Collected data:

· · · ·

-- ==== Sys2Proof/Machine/Lines.lean ====
section
/-! DEFINITION. The lines of the caches: where a line may go, victims, reserved and guaranteed ways, fills that are dropped
(R266-R273, R399, R400), and what an instruction's access asks of them (R97, R98, R202, R269). They decide where data is
held, never a value. -/

namespace Sys2Proof.Machine

/-! ### Where a line may go -/

/-- The home of a line: die and L2 slice (R257, R258). -/
def homeOf (pa : Nat) : Nat × Nat :=
  (if farBase ≤ pa then bits pa 11 10 else bits pa 37 36, bits pa 10 7 ^^^ bits pa 17 14 ^^^ bits pa 24 21)

/-- Fields of a way-range register (R271). -/
def wayEn (r : BitVec 256) : Bool := bit r.toNat 156
def wayMask (r : BitVec 256) : Nat := fld r 143 128

/-- The way-range registers of a die in ascending number. -/
def State.wayRegs (s : State) (die : Nat) : List (BitVec 256) :=
  (List.range 8).map fun n => ((s.ways.find? fun w => w.1 == die && w.2.1 == n).map fun w => w.2.2).getD 0

/-- The union of the reserved ways of a die (R271). -/
def reservedWays (regs : List (BitVec 256)) : Nat := (regs.filter wayEn).foldl (fun m r => m ||| wayMask r) 0

/-- The placement that an access asks for (R97, R202, R269): no-allocate, or its insertion age. The rules name no age for HINT
ret: it inserts at normal priority (DESIGN CHOICE, log entry 110). -/
def fillAge? (p : Fill) : Option Nat :=
  match p.hint with
  | 1 => none
  | 2 => some 3
  | 4 => if p.level2 then some 1 else none
  | 0 => if p.arrayLoad then (if 8 * p.fthr < p.footprint then none else some 0) else some 1
  | _ => some 1

/-- The ways of the register that makes a fill retained, if one does (R272). -/
def State.retainedIn (s : State) (p : Fill) : Option Nat :=
  if !p.level2 || p.hint == 1 || !(p.hint == 3 || p.retc) then none
  else
    match (s.wayRegs p.die).find? fun r =>
        wayEn r && fld r 155 152 == p.vd && decide (fld r 55 0 ≤ p.va) && decide (p.va < fld r 119 64) with
    | some r => if mix64 (128 * p.line) % 128 < fld r 151 144 then some (wayMask r) else none
    | none => none

/-- Guaranteed ways of a virtual device in an L2 slice (R395), less the ways reserved for its ranges (R272). -/
def State.guaranteed (s : State) (vd die slice : Nat) : Nat :=
  let own := reservedWays ((s.wayRegs die).filter fun r => fld r 155 152 == vd)
  ((s.tolls.find? fun t => t.vd == vd && t.res == 1 && t.die == die && t.inst == slice).map Toll.rate).getD 0 -
    ((List.range 16).filter (bit own)).length

/-! ### Victims (R268, R399, R400) -/

/-- The lowest-numbered way of age 3, the eligible ages having risen together until one reaches 3 (R268). -/
def ageVictim (ls : List CacheLine) : Option CacheLine :=
  match ls with
  | [] => none
  | x :: r =>
    some (r.foldl (fun b c => if b.age < c.age || (b.age == c.age && decide (c.way < b.way)) then c else b) x)

/-- The controller of its home die that serves a line of memory, and its resource: near or far (R395). The spec does not say
which controller serves which address. -/
def controllerOf (line : Nat) : Nat × Nat :=
  if farBase ≤ 128 * line then (3, Config.controller line % 4) else (2, Config.controller line % 16)

/-- A request for some of a line comes to its controller, charged to a virtual device (R395, R398). -/
def State.request (s : State) (vd line tokens : Nat) (fill : Option Nat := none) : State :=
  let c := controllerOf line
  { s with dues := s.dues ++ [{ vd := vd, res := c.1, die := (homeOf (128 * line)).1, inst := c.2, left := tokens, fill := fill }] }

/-- Tokens for the granules of a line whose bits are written, one for each 32 bytes (R395). -/
def granuleTokens (written : Nat) : Nat := ((List.range 4).filter fun i => bits written (256 * i + 255) (256 * i) != 0).length

/-- A line leaves an L1: its write-back sends the written bits to the home, where a line of the L2 takes them as its own
(R203, R266). Their values stand in memory already. -/
def writeBack (lines : List CacheLine) (v : CacheLine) : List CacheLine :=
  if v.level2 || v.written == 0 then lines
  else
    let h := homeOf (128 * v.line)
    lines.map fun c =>
      if c.level2 && c.die == h.1 && c.unit == h.2 && c.line == v.line then { c with written := c.written ||| v.written } else c

/-- A dirty victim asks for tokens of its controller, charged to the virtual device whose line it is (R398): that of an L2, and that
of an L1 for which the L2 of its home holds no line. -/
def State.requestBack (s : State) (v : CacheLine) : State :=
  let h := homeOf (128 * v.line)
  let held := s.lines.any fun c => c.level2 && c.die == h.1 && c.unit == h.2 && c.line == v.line
  if v.written == 0 || (!v.level2 && held) then s else s.request v.vd v.line (granuleTokens v.written)

/-- The lines of a set that a fill may replace (R399, R400): its own borrowed guarantee first; never a line within
another's guarantee. -/
def State.replaceable (s : State) (p : Fill) (unit : Nat) (ls : List CacheLine) : List CacheLine :=
  if !p.level2 then ls
  else
    let held (vd : Nat) : Nat := (ls.filter fun c => c.vd == vd).length
    let beyond (vd : Nat) : Bool := decide (s.guaranteed vd p.die unit < held vd)
    let vd := p.vd
    let others := ls.filter fun c => c.vd != vd && beyond c.vd
    if held vd < s.guaranteed vd p.die unit && !others.isEmpty then others
    else ls.filter fun c => c.vd == vd || beyond c.vd

/-! ### An access meets its cache -/

/-- The set of a cache in which a line lies: the unit that holds it, of a fused cluster slice PA[8:7] (R267), and the
number of the set. -/
def State.setOf (s : State) (p : Fill) : Nat × Nat :=
  let fused := !p.level2 && s.fused.contains (p.die, p.unit / 4)
  (if fused then 4 * (p.unit / 4) + p.line % 4 else p.unit,
   if p.level2 then p.line / 16 % 2048 else if fused then p.line / 4 % 256 else p.line % 256)

/-- Does a line lie in the set of a fill? -/
def State.inSet (s : State) (p : Fill) (c : CacheLine) : Bool :=
  let u := s.setOf p
  c.level2 == p.level2 && c.die == p.die && c.unit == u.1 && c.set == u.2

/-- An access hits a line (R268, R270): its age becomes 0, but for a store that bypasses; a store's bits are marked. -/
def CacheLine.hit (c : CacheLine) (p : Fill) : CacheLine :=
  { c with
    age := if (fillAge? p).isNone && p.written != 0 then c.age else 0
    written := c.written ||| p.written % 2 ^ 1024 }

/-- A prefetch fill that met an eviction at an L2 slice is dropped and counted (R273). -/
def State.dropFill (s : State) (die slice : Nat) : State :=
  let n := ((s.dropped.find? fun (d : Nat × Nat × BitVec 32) => d.1 == die && d.2.1 == slice).map fun d => d.2.2).getD 0
  { s with
    dropped := (die, slice, n + 1) :: s.dropped.filter fun (d : Nat × Nat × BitVec 32) => !(d.1 == die && d.2.1 == slice) }

/-- Does a line hold what a fill asks for? -/
def State.holdsLine (s : State) (p : Fill) (c : CacheLine) : Bool := s.inSet p c && c.line == p.line

/-- Do two fills bring the same line to the same cache? -/
def Fill.same (p q : Fill) : Bool := p.level2 == q.level2 && p.die == q.die && p.unit == q.unit && p.line == q.line

/-- A second miss of a line that is on its way: one fill is made (R273). A demand miss makes a demand fill of it. -/
def Fill.join (p q : Fill) : Fill := { p with written := p.written ||| q.written, prefetch := p.prefetch && q.prefetch }

/-- Tokens of an access to memory that brings no line: those of the granules that it writes, or of the whole line where it reads. The
rules do not say how much of a line a read moves (DESIGN CHOICE, log entry 125). -/
def Fill.tokens (p : Fill) : Nat := if p.written == 0 then 4 else granuleTokens p.written

/-- An access meets a cache (R268, R270, R273): a hit is served by the line; a miss of an access that allocates brings the line,
once; any other miss goes on to the home, and beyond an L2 to memory. A request to memory waits for its tokens (R398). -/
def State.meet (s : State) (p0 : Fill) : State :=
  let p : Fill := { p0 with unit := (s.setOf p0).1 }
  if s.lines.any (s.holdsLine p) then
    { s with lines := s.lines.map fun c => if s.holdsLine p c then c.hit p else c }
  else if (fillAge? p).isNone then (if p.level2 then s.request p.vd p.line p.tokens else s)
  else if s.fills.any p.same then { s with fills := s.fills.map fun q => if p.same q then q.join p else q }
  else
    let s1 : State := { s with fills := s.fills ++ [p] }
    if p.level2 then s1.request p.vd p.line 4 (some p.line) else s1

/-- Is the line of an access in a cache? -/
def State.present (s : State) (p0 : Fill) : Bool := s.lines.any (s.holdsLine { p0 with unit := (s.setOf p0).1 })

/-- Is the line of an access in a cache, or on its way to it? -/
def State.near (s : State) (p0 : Fill) : Bool := s.present p0 || s.fills.any (Fill.same { p0 with unit := (s.setOf p0).1 })

/-- An access to a line, through the L1 of a core or, for engines, home actions and other agents, in the home's L2 alone
(R258, R266, R269): an access that bypasses the L1 and misses there goes on to the home, though a line be on its way (R270); one that
allocates joins such a line, or brings one and reads it at the home. -/
def State.reach (s : State) (core : Option (Nat × Nat)) (p : Fill) : State :=
  let home := homeOf (128 * p.line)
  let l2 : Fill := { p with level2 := true, die := home.1, unit := home.2 }
  match core with
  | none => s.meet l2
  | some c =>
    let l1 : Fill := { p with level2 := false, die := c.1, unit := c.2 }
    if (fillAge? l1).isNone then (if s.present l1 then s.meet l1 else s.meet l2)
    else if s.near l1 then s.meet l1
    else (s.meet l1).meet { l2 with written := 0 }

/-- The way that a fill takes, and the line that leaves it: an empty way first, else the victim among the eligible lines, of
which those ages rise together that can (R268, R271, R272, R399, R400). -/
def State.slotFor (s : State) (p : Fill) : Option (Nat × Option CacheLine) :=
  let ls := s.lines.filter (s.inSet p)
  let reserved := reservedWays (s.wayRegs p.die)
  let r := s.retainedIn p
  let may (w : Nat) : Bool := match r with
    | some m => bit m w
    | none => !p.level2 || !bit reserved w
  let here := ls.filter fun c => may c.way
  match ((List.range (if p.level2 then 16 else 8)).filter may).find? fun w => !(ls.any fun (c : CacheLine) => c.way == w) with
  | some w => some (w, none)
  | none =>
    let eligible := match r with
      | some _ => here
      | none => s.replaceable p p.unit here
    (ageVictim eligible).map fun v => (v.way, some v)

/-- Put the line of a fill into its way. The victim is written back, for which it may have to wait for tokens (R398), and the ages of the lines that it was chosen among have
risen with its own. -/
def State.placeLine (s : State) (p : Fill) (age : Nat) (slot : Nat × Option CacheLine) : State :=
  let new : CacheLine := {
    level2 := p.level2, die := p.die, unit := p.unit, set := (s.setOf p).2, way := slot.1, line := p.line, age := age, vd := p.vd
    written := p.written % 2 ^ 1024 }
  match slot.2 with
  | none => { s with lines := new :: s.lines }
  | some v =>
    let ls := s.lines.filter (s.inSet p)
    let reserved := reservedWays (s.wayRegs p.die)
    let eligible := match s.retainedIn p with
      | some m => ls.filter fun (c : CacheLine) => bit m c.way
      | none => s.replaceable p p.unit (ls.filter fun (c : CacheLine) => !p.level2 || !bit reserved c.way)
    let up := 3 - v.age
    let rise (c : CacheLine) : CacheLine := if s.inSet p c && (eligible.any fun e => e.way == c.way) then { c with age := c.age + up } else c
    { s.requestBack v with lines := new :: (writeBack (s.lines.filter fun c => !(s.inSet p c && c.way == v.way)) v).map rise }

/-! ### What an access asks -/

/-- The lines of virtual addresses that ranges cover. -/
def linesOf (rs : List (Int × Int × Bool)) : List Nat :=
  (rs.flatMap fun r => (List.range (r.2.1 - r.1 + 1).toNat).map fun i => lowBits 57 (r.1 + i)).dedup

/-- The line ranges of bits at bit addresses. -/
def spotRanges (xs : List (Int × Nat)) (wr : Bool) : List (Int × Int × Bool) :=
  xs.map fun p => (p.1 / 1024, (p.1 + p.2 - 1) / 1024, wr)

/-- The lines of the scale bytes of an entry of a block format (R71). -/
def TEntry.scaleRanges (t : TEntry) (blk : Nat) (wr : Bool) : List (Int × Int × Bool) :=
  let last := if t.rank == 0 then 1 else t.ext (t.rank - 1)
  if Fmt.isK t.fmt then
    spotRanges ((List.range (count (t.shape.take (t.rank - 1)) * ceilDiv last blk)).map fun b =>
      (((t.scb : Int) + ((b : Nat) : Int) * t.scs) * 8, 8)) wr
  else []

/-- What an access to an address asks of the caches, where the address translates. -/
def State.lineFill (s : State) (va : Nat) (p : Fill) : Option Fill :=
  (s.leaf? p.vd va va).map fun l => { p with line := (l.base + va % 2 ^ l.sizeLog) / 128, va := va }

/-- An engine reads a line of virtual addresses: where it translates, it meets the L2 of its home (R258, R269). -/
def State.engineRead (s : State) (p : Fill) (line : Nat) : State :=
  match s.lineFill (128 * line) p with
  | some q => s.reach none q
  | none => s

/-- An engine reads lines of virtual addresses. -/
def State.engineReads (s : State) (p : Fill) (lines : List Nat) : State := lines.foldl (fun u n => u.engineRead p n) s

/-- RETC of an entry: bit 105 (R64). -/
def TEntry.retc (t : TEntry) : Bool := bit t.toNat 105

/-- The footprint of a VLD in bits: ROWS × |stride| and ceil(COLS × z / 8) bytes, the stride g[B] or that of the axis before
the innermost (R202). -/
def State.footprint (s : State) (e : Entry) (f : Fields) : Nat :=
  let z := Fmt.size f.fmt.toNat
  let t : TEntry := s.me.getT f.a.toNat
  let stride : Nat :=
    if bit f.fn.toNat 0 then 8 * e.gb.val.toInt.natAbs
    else if 2 ≤ t.rank then (t.str (t.rank - 2)).natAbs * z else 0
  e.rows.toNat * stride + 8 * ceilDiv (e.cols.toNat * z) 8

end Sys2Proof.Machine
end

· · · ·

_Brief_: Above are the entries; repeat their lines exactly, from the first through the one that contains "held, never a value. -/".

_Result of the task_:
-- ==== Sys2Proof/Machine/Lines.lean ====
section
/-! DEFINITION. The lines of the caches: where a line may go, victims, reserved and guaranteed ways, fills that are dropped
(R266-R273, R399, R400), and what an instruction's access asks of them (R97, R98, R202, R269). They decide where data is
held, never a value. -/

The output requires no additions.